Promotion / Relegation play-off
- Season: 2015–16
- Champions: KV (1st) Bearsted (2nd)
- Promoted: KV (1st) Bearsted (2nd)
- Matches played: 10
- Goals scored: 214 (21.4 per match)

= 2015–16 Korfball League & Promotion Division promotion/relegation play-off =

The 2015–16 Korfball League & Promotion Division promotion/relegation play-off is played between the number 9 of the England Korfball League and the top two teams of the Promotion Division North & West and South & East. In North & West Bristol Thunder and Birmingham City qualified. In South & East Bearsted and Cambridge Tigers qualified.
KV (1st) and Bearsted (2nd) both were promoted to the England Korfball League 2016-17 Season starting in November 2016.

==Teams==

A total of 5 teams will be taking part in the play-off.
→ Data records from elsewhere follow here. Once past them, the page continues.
-- ==== Sys2Proof/Machine/Transact.lean ====
section
/-! DEFINITION. One host event: a transaction word is decoded and performed, or the block is reset; and a run, the fold of
20_memory.md R61 over the host's list. -/

namespace Sys2Proof.Machine

/-- Perform one transaction word: an instruction, or an illegal command (30_encoding.md R73, R76; 60_exceptions.md R153). -/
def performWord (w : HostWord) (s : State) : Host.Outcome State Fault Refusal :=
  match decode w with
  | .ok i => exec i s
  | .error (.illegalCommand _) => .next (s.raise .illegalCmd)

/-- The command of this word emits on the display port: INIT, or a COMMIT. -/
def emitsOnDisplay (w : HostWord) : Bool :=
  match decode w with
  | .ok .init => true
  | .ok .commit => true
  | _ => false

/-- Reset while the command of word `w` runs: the block's own state is that after reset regardless; if the command is one
that emits, the display device's state is unknown (70_reset_and_hazards.md R171; log 9). A RENDER that is cut short has not
completed and does not mark the run, whatever `GRID` bytes were unwritten: DESIGN CHOICE, the spec does not say whether
such a run is a fault of the program (R176; log 9). -/
def resetDuringWord (w : HostWord) (s : State) : State :=
  if emitsOnDisplay w then s.applyReset.loseDisplay else s.applyReset

/-- One event of the host (70_reset_and_hazards.md R187). -/
def performEvent (e : HostEvent) (s : State) : Host.Outcome State Fault Refusal :=
  match e with
  | .request w => performWord w s
  | .reset => .next s.applyReset
  | .resetDuring w => .next (resetDuringWord w s)

/-- One cycle: with nothing presented the block does nothing (00_scope.md R7); a configuration outside the bounds has no
meaning (93_implementation_defined.md U3; log 12). -/
def cycle (s : State) : Host.Outcome State Fault Refusal :=
  if s.cfg.wf = false then .refused .badConfiguration
  else
    match s.pending with
    | [] => .next s
    | e :: es => performEvent e (s.withPending es)

/-- A run (70_reset_and_hazards.md R184): the host's events applied in order, as the fold of 20_memory.md R61. -/
def performAll : List HostEvent → State → Host.Outcome State Fault Refusal
  | [], s => .next s
  | e :: es, s => andThen (performEvent e s) (performAll es)

/-- Perform a list of instructions in order, such as the expansion of a pseudo-instruction (30_encoding.md R79). -/
def execAll : List Instr → State → Host.Outcome State Fault Refusal
  | [], s => .next s
  | i :: is, s => andThen (exec i s) (execAll is)

/-- `s` with the table word `w` of `nbits` bits presented by the host next; a number that is no host word presents
nothing (log 14). -/
def present (s : State) (nbits w : Nat) : State :=
  match wordOfNat nbits w with
  | some word => s.withPending (.request word :: s.pending)
  | none => s

end Sys2Proof.Machine
end

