-- ==== Sys2Proof/Laws/State.lean ====
section
/-! SUPPORT. One lemma per field per update of the state: what each single update leaves in each field, so that no later
proof unfolds a record update. -/

namespace Sys2Proof.Machine

variable (s : State)

/-! ### `setSample` -/

@[simp] theorem setSample_cfg (i : Fin 16) (x : Sample) : (s.setSample i x).cfg = s.cfg := rfl
@[simp] theorem setSample_v (i : Fin 16) (x : Sample) : (s.setSample i x).v = s.v.set i x := rfl
@[simp] theorem setSample_f (i : Fin 16) (x : Sample) : (s.setSample i x).f = s.f := rfl
@[simp] theorem setSample_grid (i : Fin 16) (x : Sample) : (s.setSample i x).grid = s.grid := rfl
@[simp] theorem setSample_fb (i : Fin 16) (x : Sample) : (s.setSample i x).fb = s.fb := rfl
@[simp] theorem setSample_dc (i : Fin 16) (x : Sample) : (s.setSample i x).dc = s.dc := rfl
@[simp] theorem setSample_ffr (i : Fin 16) (x : Sample) : (s.setSample i x).ffr = s.ffr := rfl
@[simp] theorem setSample_initd (i : Fin 16) (x : Sample) : (s.setSample i x).initd = s.initd := rfl
@[simp] theorem setSample_err (i : Fin 16) (x : Sample) : (s.setSample i x).err = s.err := rfl
@[simp] theorem setSample_trace (i : Fin 16) (x : Sample) : (s.setSample i x).trace = s.trace := rfl
@[simp] theorem setSample_sink (i : Fin 16) (x : Sample) : (s.setSample i x).sink = s.sink := rfl
@[simp] theorem setSample_pending (i : Fin 16) (x : Sample) : (s.setSample i x).pending = s.pending := rfl
@[simp] theorem setSample_responses (i : Fin 16) (x : Sample) : (s.setSample i x).responses = s.responses := rfl
@[simp] theorem setSample_epoch (i : Fin 16) (x : Sample) : (s.setSample i x).epoch = s.epoch := rfl
@[simp] theorem setSample_programFault (i : Fin 16) (x : Sample) : (s.setSample i x).programFault = s.programFault := rfl
@[simp] theorem setSample_gridByte (i : Fin 16) (x : Sample) (j : Nat) : (s.setSample i x).gridByte j = s.gridByte j := rfl
@[simp] theorem setSample_fbByte (i : Fin 16) (x : Sample) (j : Nat) : (s.setSample i x).fbByte j = s.fbByte j := rfl
@[simp] theorem setSample_dcByte (i : Fin 16) (x : Sample) (j : Nat) : (s.setSample i x).dcByte j = s.dcByte j := rfl

/-! ### `setSamples` -/

@[simp] theorem setSamples_cfg (xs : Vector Sample 16) : (s.setSamples xs).cfg = s.cfg := rfl
@[simp] theorem setSamples_v (xs : Vector Sample 16) : (s.setSamples xs).v = xs := rfl
@[simp] theorem setSamples_f (xs : Vector Sample 16) : (s.setSamples xs).f = s.f := rfl
@[simp] theorem setSamples_grid (xs : Vector Sample 16) : (s.setSamples xs).grid = s.grid := rfl
@[simp] theorem setSamples_fb (xs : Vector Sample 16) : (s.setSamples xs).fb = s.fb := rfl
@[simp] theorem setSamples_dc (xs : Vector Sample 16) : (s.setSamples xs).dc = s.dc := rfl
@[simp] theorem setSamples_ffr (xs : Vector Sample 16) : (s.setSamples xs).ffr = s.ffr := rfl
@[simp] theorem setSamples_initd (xs : Vector Sample 16) : (s.setSamples xs).initd = s.initd := rfl
@[simp] theorem setSamples_err (xs : Vector Sample 16) : (s.setSamples xs).err = s.err := rfl
@[simp] theorem setSamples_trace (xs : Vector Sample 16) : (s.setSamples xs).trace = s.trace := rfl
@[simp] theorem setSamples_sink (xs : Vector Sample 16) : (s.setSamples xs).sink = s.sink := rfl
@[simp] theorem setSamples_pending (xs : Vector Sample 16) : (s.setSamples xs).pending = s.pending := rfl
@[simp] theorem setSamples_responses (xs : Vector Sample 16) : (s.setSamples xs).responses = s.responses := rfl
@[simp] theorem setSamples_epoch (xs : Vector Sample 16) : (s.setSamples xs).epoch = s.epoch := rfl
@[simp] theorem setSamples_programFault (xs : Vector Sample 16) : (s.setSamples xs).programFault = s.programFault := rfl
@[simp] theorem setSamples_gridByte (xs : Vector Sample 16) (j : Nat) : (s.setSamples xs).gridByte j = s.gridByte j := rfl
@[simp] theorem setSamples_fbByte (xs : Vector Sample 16) (j : Nat) : (s.setSamples xs).fbByte j = s.fbByte j := rfl
@[simp] theorem setSamples_dcByte (xs : Vector Sample 16) (j : Nat) : (s.setSamples xs).dcByte j = s.dcByte j := rfl
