omit h in
theorem foldl_cachePage {pages : List Nat} {s : State} (h : s.Inv) (hpages : ∀ p ∈ pages, p < s.cfg.pages) :
    (pages.foldl State.cachePage s).Inv := by
  induction pages generalizing s with
  | nil => exact h
  | cons p pages ih =>
    exact ih (h.cachePage (hpages p List.mem_cons_self)) fun q hq => hpages q (List.mem_cons_of_mem _ hq)

/-! ### Under each command -/

theorem rastered : (rastered s).Inv := (h.writeGrid (by simp)).respond _

/-- INIT forces a redraw and writes `FB` and `DC` whole before it sets `INITD`. -/
theorem initialised : (initialised s).Inv := by
  refine (((((h.emitted [.initSeq]).writeFb ?_).writeDc ?_).setFfr fun _ => rfl).setInitd ?_ ?_).respond _
  · simp
  · simp
  · exact Memory.filled_writeBytes_bytesOf ..
  · exact Memory.filled_writeBytes_bytesOf ..

theorem rendered : (rendered s).Inv := ((h.writeFb (by simp)).markProgramFault _).respond _

/-- COMMIT clears `FFR`, but it only runs once initialised. -/
theorem committed (hinitd : s.initd = true) : (committed s).Inv := by
  have hcached := (h.emitted (commitEmissions s)).foldl_cachePage fun p (hp : p ∈ s.sentPages) => (mem_sentPages.mp hp).1
  refine (hcached.setFfr fun hcached_initd => ?_).respond _
  have hkept : (Machine.committed s).initd = true := by rw [committed_initd, hinitd]
  exact absurd (hcached_initd.symm.trans hkept) Bool.false_ne_true

theorem of_completes {i : Instr} {t : State} (hexec : Completes s i t) : t.Inv := by
  cases hexec with
  | refused _ e => exact h.raise e
  | rd _ b => exact h.respond b
  | wrErr => exact h.clearErr.respond _
  | wrSample => exact (h.setSample _ _).respond _
  | wrFrame => exact (h.setFrameByte _ _).respond _
  | wrGrid _ _ hk => exact (h.writeGrid hk).respond _
  | pack => exact (h.setFrame _).respond _
  | unpack => exact (h.setSamples _).respond _
  | raster => exact h.rastered
  | init => exact h.initialised
  | render => exact h.rendered
  | commit hinitd => exact h.committed hinitd

end State.Inv

/-! ### Under each event -/

variable {s t : State}

theorem performWord_keeps_inv {w : HostWord} (h : s.Inv) (hw : performWord w s = .next t) :
    t.Inv ∧ t.cfg = s.cfg := by
  rcases performWord_cases w s with ⟨i, -, e⟩ | ⟨op, -, e⟩ <;> rw [e] at hw
  · exact ⟨h.of_completes (completes_of_exec hw), (completes_of_exec hw).cfg_eq⟩
  · cases hw
    exact ⟨h.raise _, rfl⟩

theorem performEvent_keeps_inv {e : HostEvent} (h : s.Inv) (he : performEvent e s = .next t) :
    t.Inv ∧ t.cfg = s.cfg := by
  cases e with
  | request w => exact performWord_keeps_inv h he
  | reset =>
    cases he
    exact ⟨(applyReset_atReset s).inv h.devCanonical, rfl⟩
  | resetDuring w =>
    cases he
    refine ⟨(resetDuringWord_atReset w s).inv ?_, ?_⟩ <;> rw [resetDuringWord_eq]
    · exact wf_dev_afterResetDuring w h.devCanonical
    · rfl

/-- A step that answers a next state is idle or performs the head of the host's queue. -/
theorem step_eq_next (h : step s = .next t) :
    t = s ∨ ∃ e es, s.pending = e :: es ∧ performEvent e (s.withPending es) = .next t := by
  cases hc : s.cfg.wf with
  | false => rw [step_of_bad_config hc] at h; cases h
  | true =>
    cases hp : s.pending with
    | nil => rw [step_of_idle hc hp] at h; cases h; exact .inl rfl
    | cons e es => rw [step_of_event hc hp] at h; exact .inr ⟨e, es, rfl, h⟩

end Sys2Proof.Machine

open Sys2Proof.Machine
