-- ==== Sys2Proof/Machine/Dispatch.lean ====
section
/-! DEFINITION. Dispatch.lean: one arm for each constructor of Instr. -/

namespace Sys2Proof.Machine

/-- What an instruction does (spec 44 R111 steps 3 to 8). -/
def exec (i : Instr) (s : State) : Host.Outcome State Fault Refusal :=
  match i with
  | .vaddA32 o => Sys2Proof.Machine.execVaddA32 o s
  | .vaddT32 o => Sys2Proof.Machine.execVaddT32 o s
  | .vsubwA32 o => Sys2Proof.Machine.execVsubwA32 o s
  | .vsubwT32 o => Sys2Proof.Machine.execVsubwT32 o s
  | .vmovnA32 o => Sys2Proof.Machine.execVmovnA32 o s
  | .vmovnT32 o => Sys2Proof.Machine.execVmovnT32 o s
  | .vld1OneA32 o => Sys2Proof.Machine.execVld1OneA32 o s
  | .vld1OneT32 o => Sys2Proof.Machine.execVld1OneT32 o s
  | .vld1TwoA32 o => Sys2Proof.Machine.execVld1TwoA32 o s
  | .vld1TwoT32 o => Sys2Proof.Machine.execVld1TwoT32 o s
  | .vld1ThreeA32 o => Sys2Proof.Machine.execVld1ThreeA32 o s
  | .vld1ThreeT32 o => Sys2Proof.Machine.execVld1ThreeT32 o s
  | .vld1FourA32 o => Sys2Proof.Machine.execVld1FourA32 o s
  | .vld1FourT32 o => Sys2Proof.Machine.execVld1FourT32 o s

end Sys2Proof.Machine
end

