-- ==== Sys2Proof/Laws/Elements.lean ====
section
/-! SUPPORT. Elements.lean: what `elem`, `setElem` and `buildElems` do (spec 10 R18). -/

namespace Sys2Proof.Machine

variable {n size : Nat}

/-- Bit `i` of element `x` is bit `x * size + i` of the vector. -/
theorem getLsbD_elem (v : BitVec n) (x i : Nat) :
    (elem v x size).getLsbD i = (decide (i < size) && v.getLsbD (x * size + i)) := by
  simp [elem]

/-- A bit of a vector with one element replaced: of the new element inside its place, of the old vector elsewhere. -/
theorem getLsbD_setElem (v : BitVec n) (x : Nat) (e : BitVec size) (i : Nat) (hi : i < n) :
    (setElem v x e).getLsbD i =
      if x * size ≤ i ∧ i < x * size + size then e.getLsbD (i - x * size) else v.getLsbD i := by
  by_cases h1 : x * size ≤ i
  · by_cases h2 : i < x * size + size
    · have h3 : i - x * size < size := by omega
      simp [setElem, hi, h1, h2, h3, Nat.not_lt.mpr h1]
    · have h3 : ¬ i - x * size < size := by omega
      simp [setElem, hi, h1, h2, h3, Nat.not_lt.mpr h1, BitVec.getLsbD_of_ge e _ (by omega : size ≤ i - x * size)]
  · have h2 : i < x * size := by omega
    simp [setElem, hi, h1, h2]

/-- The element just written reads back. -/
theorem elem_setElem_same (v : BitVec n) (x : Nat) (e : BitVec size) (hx : x * size + size ≤ n) :
    elem (setElem v x e) x size = e := by
  ext i hi
  simp only [← BitVec.getLsbD_eq_getElem]
  rw [getLsbD_elem, getLsbD_setElem _ _ _ _ (by omega)]
  simp [hi]

/-- Every other element of the same size is as it was. -/
theorem elem_setElem_ne (v : BitVec n) (x y : Nat) (e : BitVec size) (hy : y * size + size ≤ n) (hxy : x ≠ y) :
    elem (setElem v x e) y size = elem v y size := by
  ext i hi
  simp only [← BitVec.getLsbD_eq_getElem]
  rw [getLsbD_elem, getLsbD_elem, getLsbD_setElem _ _ _ _ (by omega)]
  have : ¬ (x * size ≤ y * size + i ∧ y * size + i < x * size + size) := by
    rintro ⟨h1, h2⟩
    rcases Nat.lt_or_gt_of_ne hxy with h | h
    · have := Nat.mul_le_mul_right size (Nat.succ_le_of_lt h)
      rw [Nat.succ_mul] at this
      omega
    · have := Nat.mul_le_mul_right size (Nat.succ_le_of_lt h)
      rw [Nat.succ_mul] at this
      omega
  simp [this]

/-- The vector that the element loop builds holds `f e` in element `e`. -/
theorem elem_buildElems (f : Nat → BitVec size) (e : Nat) :
    ∀ count, e < count → count * size ≤ n → elem (buildElems n f count) e size = f e := by
  intro count
  induction count with
  | zero => intro h; omega
  | succ k ih =>
    intro he hn
    rw [Nat.succ_mul] at hn
    rcases Nat.lt_succ_iff_lt_or_eq.mp he with h | h
    · have h2 : e * size + size ≤ n := by
        have := Nat.mul_le_mul_right size (Nat.succ_le_of_lt h)
        rw [Nat.succ_mul] at this
        omega
      rw [buildElems, elem_setElem_ne _ _ _ _ h2 (by omega)]
      exact ih h (by omega)
    · subst h
      rw [buildElems, elem_setElem_same _ _ _ hn]

/-- Two vectors that are whole numbers of elements long are equal when all their elements are. -/
theorem eq_of_elems {v w : BitVec n} (count : Nat) (hn : n = count * size) (hs : 0 < size)
    (h : ∀ e, e < count → elem v e size = elem w e size) : v = w := by
  ext i hi
  simp only [← BitVec.getLsbD_eq_getElem]
  have he : i / size < count := by
    rw [Nat.div_lt_iff_lt_mul hs]
    omega
  have h1 := congrArg (fun b => b.getLsbD (i % size)) (h (i / size) he)
  simp only [getLsbD_elem, Nat.mod_lt i hs, decide_true, Bool.true_and] at h1
  rwa [Nat.mul_comm, Nat.div_add_mod] at h1

/-- The number of elements of a doubleword and the size of one fill it. -/
theorem elements_fill (k : ElemSize) : 64 / k.bits * k.bits = 64 := by
  cases k <;> rfl

theorem bits_eq_bytes (k : ElemSize) : k.bits = 8 * k.bytes := by
  cases k <;> rfl

end Sys2Proof.Machine
end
| Club | Province | Location | Position in 2015-16 |
|---|---|---|---|
| Bristol Thunder | Bristol | Bristol | 1st Promotion Division (North & West) |
| Birmingham City | West Midlands | Birmingham | 2nd Promotion Division (North & West) |
| Bearsted | Kent | Aylesford | 1st Promotion Division (South & East) |
| Cambridge Tigers | Cambridgeshire | Cambridge | 2nd Promotion Division (South & East) |
| KV | Kent | Aylesford | 7th England Korfball League |

==Table==

| Pos | Team | Pld | W | D | L | GF | GA | GD | Pts | Premier League or relegation |
| 1 | KV | 4 | 4 | 0 | 0 | 55 | 28 | +27 | 8 | Promotion |
| 2 | Bearsted | 4 | 2 | 0 | 2 | 49 | 46 | +3 | 4 |
| 3 | Cambridge Tigers | 4 | 1 | 1 | 2 | 39 | 50 | −11 | 3 | Relegation |
| 4 | Birmingham City | 4 | 1 | 1 | 2 | 34 | 46 | −12 | 3 |
| 5 | Bristol Thunder | 4 | 1 | 0 | 3 | 37 | 44 | −7 | 2 |

==Results==

===Day 1===

----

==Controversies==

In the last 60 seconds of a tense game between Birmingham City and Cambridge Tigers with the score level at 6-6. Birmingham needed a win for a small chance of promotion, a Cambridge win would give them almost certain promotion to the EKL. Cambridge won a free-pass, which was missed however, followed up by a running in shot by Josh Dawes, giving them the lead. With 30 seconds to go, Birmingham were awarded a penalty which was missed. With 6 seconds to go Cambridge, having collected the missed penalty, were passing the ball out of defence and the referee called up for time wasting, the clock then stopped at 3 seconds, which allowed Birmingham to take an instant shot which was scored by Jess Beale to level the match. The match finished 7-7, therefore giving Bearsted a chance to secure a place in next seasons EKL, they went on to beat Bristol Thunder 13-7 in their final game, promoting them.